[Task directions] Copy nothing but the lines below running from the line containing "u => (u, w.team.slotUnits)" through the line containing "else ((List.range 192).map", both end lines included.

Source records:
**********
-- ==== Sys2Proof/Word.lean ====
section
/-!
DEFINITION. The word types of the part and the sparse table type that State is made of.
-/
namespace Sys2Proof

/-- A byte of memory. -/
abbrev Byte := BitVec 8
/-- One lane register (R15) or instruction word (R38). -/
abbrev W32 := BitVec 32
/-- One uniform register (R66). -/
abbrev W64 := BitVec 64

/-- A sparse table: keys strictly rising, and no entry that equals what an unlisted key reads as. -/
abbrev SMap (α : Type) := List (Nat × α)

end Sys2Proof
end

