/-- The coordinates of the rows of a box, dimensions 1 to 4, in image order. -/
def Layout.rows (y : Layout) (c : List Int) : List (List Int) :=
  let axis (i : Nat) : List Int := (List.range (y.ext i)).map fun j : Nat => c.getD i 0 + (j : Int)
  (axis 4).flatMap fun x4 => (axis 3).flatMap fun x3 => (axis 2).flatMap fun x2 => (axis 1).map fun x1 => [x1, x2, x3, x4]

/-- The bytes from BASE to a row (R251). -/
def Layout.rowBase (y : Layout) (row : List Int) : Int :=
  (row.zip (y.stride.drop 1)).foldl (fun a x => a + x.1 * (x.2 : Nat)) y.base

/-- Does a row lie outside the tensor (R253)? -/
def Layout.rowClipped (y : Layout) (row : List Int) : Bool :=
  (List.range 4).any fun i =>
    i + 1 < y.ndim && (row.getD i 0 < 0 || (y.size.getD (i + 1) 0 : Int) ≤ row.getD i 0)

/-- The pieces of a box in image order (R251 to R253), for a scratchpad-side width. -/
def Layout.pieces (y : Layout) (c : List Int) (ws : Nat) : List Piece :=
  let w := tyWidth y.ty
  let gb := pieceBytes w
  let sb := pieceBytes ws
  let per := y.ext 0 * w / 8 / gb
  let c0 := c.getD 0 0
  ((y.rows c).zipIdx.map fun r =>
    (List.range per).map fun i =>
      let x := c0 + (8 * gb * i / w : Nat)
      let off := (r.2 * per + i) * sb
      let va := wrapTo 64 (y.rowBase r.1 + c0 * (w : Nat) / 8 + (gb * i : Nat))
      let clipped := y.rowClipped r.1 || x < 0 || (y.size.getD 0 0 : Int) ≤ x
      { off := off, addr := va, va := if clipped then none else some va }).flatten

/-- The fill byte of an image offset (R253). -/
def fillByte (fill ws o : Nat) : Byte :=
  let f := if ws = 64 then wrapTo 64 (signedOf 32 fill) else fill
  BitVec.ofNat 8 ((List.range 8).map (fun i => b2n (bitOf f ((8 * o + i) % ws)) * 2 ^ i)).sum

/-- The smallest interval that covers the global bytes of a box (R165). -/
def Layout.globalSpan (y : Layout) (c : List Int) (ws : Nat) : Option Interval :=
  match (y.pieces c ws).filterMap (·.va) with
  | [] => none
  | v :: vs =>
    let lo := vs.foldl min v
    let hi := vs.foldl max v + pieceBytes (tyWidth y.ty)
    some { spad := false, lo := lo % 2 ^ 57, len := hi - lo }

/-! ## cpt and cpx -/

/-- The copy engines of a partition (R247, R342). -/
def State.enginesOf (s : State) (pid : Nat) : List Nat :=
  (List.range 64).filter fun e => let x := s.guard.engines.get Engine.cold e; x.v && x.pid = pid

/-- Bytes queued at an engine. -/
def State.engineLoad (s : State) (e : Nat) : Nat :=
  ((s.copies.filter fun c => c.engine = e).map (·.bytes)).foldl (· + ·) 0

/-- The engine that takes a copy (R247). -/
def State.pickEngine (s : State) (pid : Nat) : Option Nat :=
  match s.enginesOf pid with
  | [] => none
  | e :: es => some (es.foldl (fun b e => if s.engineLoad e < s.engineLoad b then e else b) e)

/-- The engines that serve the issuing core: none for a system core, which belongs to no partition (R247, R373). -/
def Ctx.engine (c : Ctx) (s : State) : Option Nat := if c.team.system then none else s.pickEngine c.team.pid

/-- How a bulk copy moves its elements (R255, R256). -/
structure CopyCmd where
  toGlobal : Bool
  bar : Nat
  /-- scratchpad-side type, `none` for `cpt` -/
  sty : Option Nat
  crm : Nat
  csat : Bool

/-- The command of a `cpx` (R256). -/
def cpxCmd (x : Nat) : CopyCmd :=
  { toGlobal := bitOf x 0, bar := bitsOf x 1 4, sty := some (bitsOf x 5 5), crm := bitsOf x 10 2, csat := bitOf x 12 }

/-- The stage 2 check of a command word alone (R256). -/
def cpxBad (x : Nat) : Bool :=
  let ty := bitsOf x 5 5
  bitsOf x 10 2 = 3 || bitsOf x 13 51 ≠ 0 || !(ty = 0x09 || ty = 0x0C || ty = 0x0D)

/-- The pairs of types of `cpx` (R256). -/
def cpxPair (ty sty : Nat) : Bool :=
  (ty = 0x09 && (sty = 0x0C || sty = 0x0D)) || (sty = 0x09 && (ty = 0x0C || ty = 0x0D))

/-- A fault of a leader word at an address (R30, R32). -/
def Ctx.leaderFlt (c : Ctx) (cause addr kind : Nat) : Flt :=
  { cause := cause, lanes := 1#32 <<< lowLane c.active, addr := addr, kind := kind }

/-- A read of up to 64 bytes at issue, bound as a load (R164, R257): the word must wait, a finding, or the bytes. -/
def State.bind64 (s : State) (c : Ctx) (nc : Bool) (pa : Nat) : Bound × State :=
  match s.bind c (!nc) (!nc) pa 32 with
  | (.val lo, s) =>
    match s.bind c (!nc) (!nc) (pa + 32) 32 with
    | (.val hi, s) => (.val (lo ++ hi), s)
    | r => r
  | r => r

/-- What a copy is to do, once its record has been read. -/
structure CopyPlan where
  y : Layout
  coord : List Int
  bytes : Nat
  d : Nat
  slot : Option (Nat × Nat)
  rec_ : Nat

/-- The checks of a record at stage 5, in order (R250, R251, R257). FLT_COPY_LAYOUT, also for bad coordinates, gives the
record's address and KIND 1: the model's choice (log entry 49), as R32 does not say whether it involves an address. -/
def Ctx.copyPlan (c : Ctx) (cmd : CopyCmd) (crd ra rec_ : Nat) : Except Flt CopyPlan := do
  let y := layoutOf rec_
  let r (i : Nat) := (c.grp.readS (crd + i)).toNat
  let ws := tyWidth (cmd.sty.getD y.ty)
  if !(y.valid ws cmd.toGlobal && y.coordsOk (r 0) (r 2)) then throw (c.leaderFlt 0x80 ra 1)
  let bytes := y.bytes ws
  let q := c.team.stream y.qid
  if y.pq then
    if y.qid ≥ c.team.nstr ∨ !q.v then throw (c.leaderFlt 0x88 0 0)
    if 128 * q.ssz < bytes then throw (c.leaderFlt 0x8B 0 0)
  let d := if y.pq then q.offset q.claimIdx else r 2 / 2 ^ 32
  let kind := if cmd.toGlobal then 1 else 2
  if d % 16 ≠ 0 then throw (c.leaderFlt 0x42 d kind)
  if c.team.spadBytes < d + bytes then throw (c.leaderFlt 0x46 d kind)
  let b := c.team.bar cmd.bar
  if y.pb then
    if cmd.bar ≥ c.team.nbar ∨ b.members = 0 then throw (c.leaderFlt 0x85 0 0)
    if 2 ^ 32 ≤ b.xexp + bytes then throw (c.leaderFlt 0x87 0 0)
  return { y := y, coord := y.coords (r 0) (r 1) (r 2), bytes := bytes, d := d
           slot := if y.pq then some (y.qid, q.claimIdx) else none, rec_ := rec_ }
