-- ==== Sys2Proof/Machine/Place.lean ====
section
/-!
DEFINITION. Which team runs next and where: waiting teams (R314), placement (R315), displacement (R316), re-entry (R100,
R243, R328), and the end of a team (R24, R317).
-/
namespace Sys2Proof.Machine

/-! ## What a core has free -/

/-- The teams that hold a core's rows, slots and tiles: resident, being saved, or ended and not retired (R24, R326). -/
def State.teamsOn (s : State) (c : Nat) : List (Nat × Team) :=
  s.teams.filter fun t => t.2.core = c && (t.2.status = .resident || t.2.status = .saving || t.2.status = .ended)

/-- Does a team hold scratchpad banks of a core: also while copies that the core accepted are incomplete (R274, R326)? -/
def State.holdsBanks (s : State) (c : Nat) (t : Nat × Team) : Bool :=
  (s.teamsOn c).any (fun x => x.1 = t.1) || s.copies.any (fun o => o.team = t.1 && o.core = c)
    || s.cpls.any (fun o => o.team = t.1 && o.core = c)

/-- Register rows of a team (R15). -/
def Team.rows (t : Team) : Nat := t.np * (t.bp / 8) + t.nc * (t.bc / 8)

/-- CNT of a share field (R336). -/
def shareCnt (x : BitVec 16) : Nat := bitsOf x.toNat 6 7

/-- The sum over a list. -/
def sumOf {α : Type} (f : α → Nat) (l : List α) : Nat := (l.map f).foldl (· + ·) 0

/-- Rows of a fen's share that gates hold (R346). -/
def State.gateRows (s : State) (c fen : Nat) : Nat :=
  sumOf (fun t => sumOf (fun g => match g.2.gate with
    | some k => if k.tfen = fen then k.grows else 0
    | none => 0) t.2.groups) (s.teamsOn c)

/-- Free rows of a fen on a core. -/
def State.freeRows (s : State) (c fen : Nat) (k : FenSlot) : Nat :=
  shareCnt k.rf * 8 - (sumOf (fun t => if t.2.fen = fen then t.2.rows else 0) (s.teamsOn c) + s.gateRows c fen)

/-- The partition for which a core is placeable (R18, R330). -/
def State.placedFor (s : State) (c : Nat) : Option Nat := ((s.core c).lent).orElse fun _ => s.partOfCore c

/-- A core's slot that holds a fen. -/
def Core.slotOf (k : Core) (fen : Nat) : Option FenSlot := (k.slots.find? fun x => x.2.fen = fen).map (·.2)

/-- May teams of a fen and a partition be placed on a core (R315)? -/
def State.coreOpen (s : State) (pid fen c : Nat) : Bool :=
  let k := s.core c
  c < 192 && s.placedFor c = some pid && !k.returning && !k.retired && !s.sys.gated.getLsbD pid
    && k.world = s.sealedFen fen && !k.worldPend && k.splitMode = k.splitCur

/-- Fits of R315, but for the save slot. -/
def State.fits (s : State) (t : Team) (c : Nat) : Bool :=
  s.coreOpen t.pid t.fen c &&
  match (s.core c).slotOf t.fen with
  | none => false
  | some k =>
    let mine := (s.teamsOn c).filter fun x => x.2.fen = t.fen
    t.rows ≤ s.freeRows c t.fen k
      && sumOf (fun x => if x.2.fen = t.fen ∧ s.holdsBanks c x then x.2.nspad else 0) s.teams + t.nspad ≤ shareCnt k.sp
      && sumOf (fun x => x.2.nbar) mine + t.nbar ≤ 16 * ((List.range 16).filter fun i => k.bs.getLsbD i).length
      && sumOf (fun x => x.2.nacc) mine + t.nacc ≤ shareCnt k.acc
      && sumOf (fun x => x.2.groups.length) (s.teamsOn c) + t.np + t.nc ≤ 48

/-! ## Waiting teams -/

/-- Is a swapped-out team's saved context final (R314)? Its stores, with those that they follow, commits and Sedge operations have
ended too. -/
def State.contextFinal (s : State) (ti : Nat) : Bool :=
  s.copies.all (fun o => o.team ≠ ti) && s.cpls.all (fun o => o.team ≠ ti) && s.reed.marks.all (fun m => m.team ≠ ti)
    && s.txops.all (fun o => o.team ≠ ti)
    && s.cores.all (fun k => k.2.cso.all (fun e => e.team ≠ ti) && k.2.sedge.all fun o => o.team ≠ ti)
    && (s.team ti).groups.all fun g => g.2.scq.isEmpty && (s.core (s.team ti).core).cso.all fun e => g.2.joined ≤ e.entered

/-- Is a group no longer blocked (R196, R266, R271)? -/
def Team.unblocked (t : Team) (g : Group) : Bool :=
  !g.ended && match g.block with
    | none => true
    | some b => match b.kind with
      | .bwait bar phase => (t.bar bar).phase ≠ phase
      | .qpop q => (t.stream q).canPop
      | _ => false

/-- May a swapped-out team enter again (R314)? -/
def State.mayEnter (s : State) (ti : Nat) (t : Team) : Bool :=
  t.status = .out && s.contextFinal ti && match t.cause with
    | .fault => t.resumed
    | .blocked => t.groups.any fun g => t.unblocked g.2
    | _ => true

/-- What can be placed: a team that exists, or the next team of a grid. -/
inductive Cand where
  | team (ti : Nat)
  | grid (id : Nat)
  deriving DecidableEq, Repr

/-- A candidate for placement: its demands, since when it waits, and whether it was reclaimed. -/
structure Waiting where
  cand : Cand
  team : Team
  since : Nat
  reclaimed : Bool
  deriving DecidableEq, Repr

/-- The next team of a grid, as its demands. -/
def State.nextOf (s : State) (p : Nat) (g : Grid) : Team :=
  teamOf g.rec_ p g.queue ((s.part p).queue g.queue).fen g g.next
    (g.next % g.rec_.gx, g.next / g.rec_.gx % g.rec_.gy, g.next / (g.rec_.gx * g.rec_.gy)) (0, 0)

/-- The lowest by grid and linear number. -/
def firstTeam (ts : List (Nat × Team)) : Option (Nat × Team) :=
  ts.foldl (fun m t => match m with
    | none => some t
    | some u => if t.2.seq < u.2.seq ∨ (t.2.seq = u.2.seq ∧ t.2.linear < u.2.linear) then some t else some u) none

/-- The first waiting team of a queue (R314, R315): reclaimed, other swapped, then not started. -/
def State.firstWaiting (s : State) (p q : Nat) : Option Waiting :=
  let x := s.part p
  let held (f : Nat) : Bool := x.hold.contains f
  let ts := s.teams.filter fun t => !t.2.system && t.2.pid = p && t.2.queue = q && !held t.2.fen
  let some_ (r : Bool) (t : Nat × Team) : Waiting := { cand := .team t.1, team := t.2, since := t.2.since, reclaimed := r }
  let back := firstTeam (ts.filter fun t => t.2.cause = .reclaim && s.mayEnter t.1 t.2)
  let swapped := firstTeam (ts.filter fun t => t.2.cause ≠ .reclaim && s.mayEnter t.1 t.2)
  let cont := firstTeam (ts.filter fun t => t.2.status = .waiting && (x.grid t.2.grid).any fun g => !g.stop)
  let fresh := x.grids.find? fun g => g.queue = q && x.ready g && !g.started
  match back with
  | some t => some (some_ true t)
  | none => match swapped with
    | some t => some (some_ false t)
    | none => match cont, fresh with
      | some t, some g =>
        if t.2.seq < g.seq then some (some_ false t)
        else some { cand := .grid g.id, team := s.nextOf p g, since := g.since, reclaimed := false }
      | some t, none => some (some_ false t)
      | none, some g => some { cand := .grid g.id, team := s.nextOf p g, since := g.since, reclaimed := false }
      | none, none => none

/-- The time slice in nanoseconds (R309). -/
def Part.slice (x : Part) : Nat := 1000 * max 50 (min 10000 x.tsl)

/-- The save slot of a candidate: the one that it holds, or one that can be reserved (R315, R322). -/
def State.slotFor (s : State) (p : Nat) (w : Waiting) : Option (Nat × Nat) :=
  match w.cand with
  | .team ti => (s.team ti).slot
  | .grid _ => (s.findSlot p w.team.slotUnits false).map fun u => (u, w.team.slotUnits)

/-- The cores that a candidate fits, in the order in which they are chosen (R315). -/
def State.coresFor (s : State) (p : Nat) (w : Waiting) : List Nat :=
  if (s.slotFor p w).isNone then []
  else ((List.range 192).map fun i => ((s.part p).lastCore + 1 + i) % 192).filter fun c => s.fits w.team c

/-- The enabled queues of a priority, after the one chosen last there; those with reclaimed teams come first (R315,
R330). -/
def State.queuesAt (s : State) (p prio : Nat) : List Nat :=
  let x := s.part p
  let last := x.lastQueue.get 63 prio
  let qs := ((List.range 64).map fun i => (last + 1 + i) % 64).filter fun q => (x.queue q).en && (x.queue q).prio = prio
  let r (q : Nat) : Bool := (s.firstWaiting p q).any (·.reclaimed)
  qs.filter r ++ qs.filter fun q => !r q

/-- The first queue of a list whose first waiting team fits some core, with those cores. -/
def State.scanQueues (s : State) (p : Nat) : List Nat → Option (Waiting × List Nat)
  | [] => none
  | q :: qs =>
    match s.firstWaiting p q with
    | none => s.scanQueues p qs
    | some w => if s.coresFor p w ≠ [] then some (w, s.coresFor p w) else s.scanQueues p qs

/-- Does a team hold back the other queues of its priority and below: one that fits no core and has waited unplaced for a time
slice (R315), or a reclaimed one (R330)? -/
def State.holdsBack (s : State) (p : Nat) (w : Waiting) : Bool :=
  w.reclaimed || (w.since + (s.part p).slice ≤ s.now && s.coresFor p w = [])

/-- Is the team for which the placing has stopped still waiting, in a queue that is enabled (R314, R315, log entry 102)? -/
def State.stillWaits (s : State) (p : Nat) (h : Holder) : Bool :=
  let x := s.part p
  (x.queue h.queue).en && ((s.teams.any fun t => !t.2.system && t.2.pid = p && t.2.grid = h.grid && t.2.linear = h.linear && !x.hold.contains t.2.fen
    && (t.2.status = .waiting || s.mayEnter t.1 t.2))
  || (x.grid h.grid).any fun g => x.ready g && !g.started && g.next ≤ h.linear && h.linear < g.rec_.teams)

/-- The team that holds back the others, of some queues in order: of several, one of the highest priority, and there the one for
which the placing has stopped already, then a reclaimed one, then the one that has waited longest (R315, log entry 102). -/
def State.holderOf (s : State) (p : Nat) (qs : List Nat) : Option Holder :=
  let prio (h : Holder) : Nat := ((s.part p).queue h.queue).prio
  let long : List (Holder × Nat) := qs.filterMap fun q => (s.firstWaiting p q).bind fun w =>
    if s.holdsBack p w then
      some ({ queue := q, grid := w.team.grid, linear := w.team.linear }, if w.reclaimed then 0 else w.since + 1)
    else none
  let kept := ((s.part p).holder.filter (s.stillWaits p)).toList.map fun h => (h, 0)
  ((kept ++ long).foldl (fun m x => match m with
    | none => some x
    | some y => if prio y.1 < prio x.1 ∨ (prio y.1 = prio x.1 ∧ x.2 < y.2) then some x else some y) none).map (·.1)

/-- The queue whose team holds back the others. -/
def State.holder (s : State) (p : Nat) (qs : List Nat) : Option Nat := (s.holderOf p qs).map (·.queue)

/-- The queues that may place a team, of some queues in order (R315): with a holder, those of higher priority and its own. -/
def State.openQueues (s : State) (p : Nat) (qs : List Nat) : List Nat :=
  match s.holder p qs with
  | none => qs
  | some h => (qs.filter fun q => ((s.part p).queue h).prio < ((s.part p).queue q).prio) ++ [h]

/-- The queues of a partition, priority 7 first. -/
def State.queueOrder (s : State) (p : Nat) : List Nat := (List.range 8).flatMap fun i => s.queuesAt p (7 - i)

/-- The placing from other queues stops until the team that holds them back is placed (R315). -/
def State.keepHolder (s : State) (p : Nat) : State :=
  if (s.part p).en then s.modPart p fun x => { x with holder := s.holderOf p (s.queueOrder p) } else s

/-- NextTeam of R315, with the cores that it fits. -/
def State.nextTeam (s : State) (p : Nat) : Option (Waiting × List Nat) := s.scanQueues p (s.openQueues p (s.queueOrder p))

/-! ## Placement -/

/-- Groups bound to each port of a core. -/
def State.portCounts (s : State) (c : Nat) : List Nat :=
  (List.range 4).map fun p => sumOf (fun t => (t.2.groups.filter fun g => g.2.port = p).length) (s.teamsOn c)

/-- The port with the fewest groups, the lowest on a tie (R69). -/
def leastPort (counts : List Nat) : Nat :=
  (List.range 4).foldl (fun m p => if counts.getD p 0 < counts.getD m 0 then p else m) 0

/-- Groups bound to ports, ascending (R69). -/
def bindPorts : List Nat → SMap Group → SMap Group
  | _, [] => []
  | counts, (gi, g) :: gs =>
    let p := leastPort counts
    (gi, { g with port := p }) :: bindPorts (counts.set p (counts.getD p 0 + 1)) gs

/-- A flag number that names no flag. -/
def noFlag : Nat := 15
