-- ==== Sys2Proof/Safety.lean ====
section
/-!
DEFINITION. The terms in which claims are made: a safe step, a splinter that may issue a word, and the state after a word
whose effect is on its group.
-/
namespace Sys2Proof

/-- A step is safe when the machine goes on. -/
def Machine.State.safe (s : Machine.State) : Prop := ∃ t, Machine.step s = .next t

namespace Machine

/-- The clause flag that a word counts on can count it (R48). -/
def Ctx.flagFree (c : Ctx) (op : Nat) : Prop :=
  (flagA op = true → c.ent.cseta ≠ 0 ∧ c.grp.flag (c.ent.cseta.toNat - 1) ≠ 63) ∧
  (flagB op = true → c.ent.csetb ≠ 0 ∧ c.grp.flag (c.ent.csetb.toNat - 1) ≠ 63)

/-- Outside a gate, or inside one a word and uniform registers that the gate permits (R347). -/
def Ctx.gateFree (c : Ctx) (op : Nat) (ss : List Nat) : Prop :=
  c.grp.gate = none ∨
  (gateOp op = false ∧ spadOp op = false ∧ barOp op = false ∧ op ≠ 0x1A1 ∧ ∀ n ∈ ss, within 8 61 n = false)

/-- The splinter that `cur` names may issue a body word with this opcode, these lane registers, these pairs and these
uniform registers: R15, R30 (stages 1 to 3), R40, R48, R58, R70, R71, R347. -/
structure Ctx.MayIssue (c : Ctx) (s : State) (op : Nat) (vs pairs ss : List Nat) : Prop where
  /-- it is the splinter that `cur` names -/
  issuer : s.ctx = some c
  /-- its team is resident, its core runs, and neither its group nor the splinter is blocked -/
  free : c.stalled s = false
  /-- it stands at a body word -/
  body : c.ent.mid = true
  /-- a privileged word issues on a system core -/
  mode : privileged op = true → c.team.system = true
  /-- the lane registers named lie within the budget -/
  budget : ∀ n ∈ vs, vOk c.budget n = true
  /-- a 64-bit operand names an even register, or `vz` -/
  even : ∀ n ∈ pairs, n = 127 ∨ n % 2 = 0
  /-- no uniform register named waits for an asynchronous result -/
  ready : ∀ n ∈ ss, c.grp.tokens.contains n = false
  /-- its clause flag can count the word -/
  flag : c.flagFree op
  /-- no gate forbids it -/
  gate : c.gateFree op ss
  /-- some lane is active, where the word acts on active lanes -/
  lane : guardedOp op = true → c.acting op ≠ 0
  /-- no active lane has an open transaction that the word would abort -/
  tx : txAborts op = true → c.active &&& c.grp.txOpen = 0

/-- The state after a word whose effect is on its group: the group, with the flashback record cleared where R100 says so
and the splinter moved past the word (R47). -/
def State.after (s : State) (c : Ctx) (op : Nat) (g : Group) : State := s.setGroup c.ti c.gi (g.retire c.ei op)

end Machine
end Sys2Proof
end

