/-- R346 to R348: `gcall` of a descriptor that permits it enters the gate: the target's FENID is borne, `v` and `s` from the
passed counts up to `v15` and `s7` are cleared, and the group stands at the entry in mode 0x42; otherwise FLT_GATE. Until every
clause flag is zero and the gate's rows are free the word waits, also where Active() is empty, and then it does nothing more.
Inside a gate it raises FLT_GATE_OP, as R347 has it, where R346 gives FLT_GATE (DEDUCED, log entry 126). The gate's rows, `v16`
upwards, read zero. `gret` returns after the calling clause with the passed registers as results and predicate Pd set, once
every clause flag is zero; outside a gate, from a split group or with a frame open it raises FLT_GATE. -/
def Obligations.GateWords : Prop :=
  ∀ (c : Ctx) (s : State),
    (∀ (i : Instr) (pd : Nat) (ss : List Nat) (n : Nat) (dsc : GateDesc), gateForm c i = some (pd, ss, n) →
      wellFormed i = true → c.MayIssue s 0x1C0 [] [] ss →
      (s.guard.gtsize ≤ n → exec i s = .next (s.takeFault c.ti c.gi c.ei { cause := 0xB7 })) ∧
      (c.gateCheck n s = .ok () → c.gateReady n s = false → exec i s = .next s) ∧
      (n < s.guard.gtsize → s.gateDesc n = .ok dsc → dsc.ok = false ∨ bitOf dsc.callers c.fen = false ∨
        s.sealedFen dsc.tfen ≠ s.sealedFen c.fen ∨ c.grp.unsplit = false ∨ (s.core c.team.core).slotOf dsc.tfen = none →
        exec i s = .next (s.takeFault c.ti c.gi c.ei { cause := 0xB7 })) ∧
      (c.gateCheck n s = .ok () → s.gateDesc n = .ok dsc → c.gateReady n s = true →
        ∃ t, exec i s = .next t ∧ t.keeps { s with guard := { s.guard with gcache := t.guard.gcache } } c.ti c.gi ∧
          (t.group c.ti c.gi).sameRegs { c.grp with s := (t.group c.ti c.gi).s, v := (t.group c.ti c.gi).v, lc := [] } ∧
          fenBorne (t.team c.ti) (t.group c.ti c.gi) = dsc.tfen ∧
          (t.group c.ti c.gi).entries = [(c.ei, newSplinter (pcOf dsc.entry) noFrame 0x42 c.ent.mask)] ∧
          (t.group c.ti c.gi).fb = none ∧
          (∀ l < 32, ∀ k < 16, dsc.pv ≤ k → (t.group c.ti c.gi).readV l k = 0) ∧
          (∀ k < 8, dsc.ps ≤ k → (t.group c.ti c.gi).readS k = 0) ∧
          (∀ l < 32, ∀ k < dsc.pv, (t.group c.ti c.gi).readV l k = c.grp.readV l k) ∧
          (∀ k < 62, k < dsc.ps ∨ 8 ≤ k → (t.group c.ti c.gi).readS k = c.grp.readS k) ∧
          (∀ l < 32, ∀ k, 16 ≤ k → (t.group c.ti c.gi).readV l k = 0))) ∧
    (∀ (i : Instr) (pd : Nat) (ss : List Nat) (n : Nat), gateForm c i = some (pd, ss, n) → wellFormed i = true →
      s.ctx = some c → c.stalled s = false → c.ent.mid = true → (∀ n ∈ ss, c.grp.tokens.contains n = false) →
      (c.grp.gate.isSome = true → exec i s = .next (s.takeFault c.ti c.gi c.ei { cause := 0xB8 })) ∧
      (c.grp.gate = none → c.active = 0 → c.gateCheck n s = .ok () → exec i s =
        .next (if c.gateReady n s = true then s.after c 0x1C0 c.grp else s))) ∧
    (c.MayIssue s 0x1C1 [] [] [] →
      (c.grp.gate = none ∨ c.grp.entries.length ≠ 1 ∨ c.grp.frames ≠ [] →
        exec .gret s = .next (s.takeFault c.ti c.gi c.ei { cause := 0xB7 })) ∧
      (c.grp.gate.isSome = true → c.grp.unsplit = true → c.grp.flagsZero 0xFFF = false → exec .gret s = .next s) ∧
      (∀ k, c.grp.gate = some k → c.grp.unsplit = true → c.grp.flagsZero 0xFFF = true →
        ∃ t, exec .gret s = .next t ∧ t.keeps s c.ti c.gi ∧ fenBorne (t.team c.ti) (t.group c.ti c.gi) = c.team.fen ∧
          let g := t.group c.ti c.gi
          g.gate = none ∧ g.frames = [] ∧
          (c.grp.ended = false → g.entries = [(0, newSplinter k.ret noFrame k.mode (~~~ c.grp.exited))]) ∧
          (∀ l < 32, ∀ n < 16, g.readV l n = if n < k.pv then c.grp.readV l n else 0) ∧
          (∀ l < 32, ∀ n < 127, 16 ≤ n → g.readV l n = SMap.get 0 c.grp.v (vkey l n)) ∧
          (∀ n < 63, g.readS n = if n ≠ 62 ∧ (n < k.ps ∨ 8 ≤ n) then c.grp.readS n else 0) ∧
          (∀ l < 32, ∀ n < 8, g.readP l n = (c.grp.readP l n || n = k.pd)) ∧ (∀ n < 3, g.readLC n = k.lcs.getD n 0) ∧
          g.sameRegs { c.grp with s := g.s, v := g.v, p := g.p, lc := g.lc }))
**********
[Response]
  | .grid _ => (s.findSlot p w.team.slotUnits false).map fun u => (u, w.team.slotUnits)

/-- The cores that a candidate fits, in the order in which they are chosen (R315). -/
def State.coresFor (s : State) (p : Nat) (w : Waiting) : List Nat :=
  if (s.slotFor p w).isNone then []
  else ((List.range 192).map fun i => ((s.part p).lastCore + 1 + i) % 192).filter fun c => s.fits w.team c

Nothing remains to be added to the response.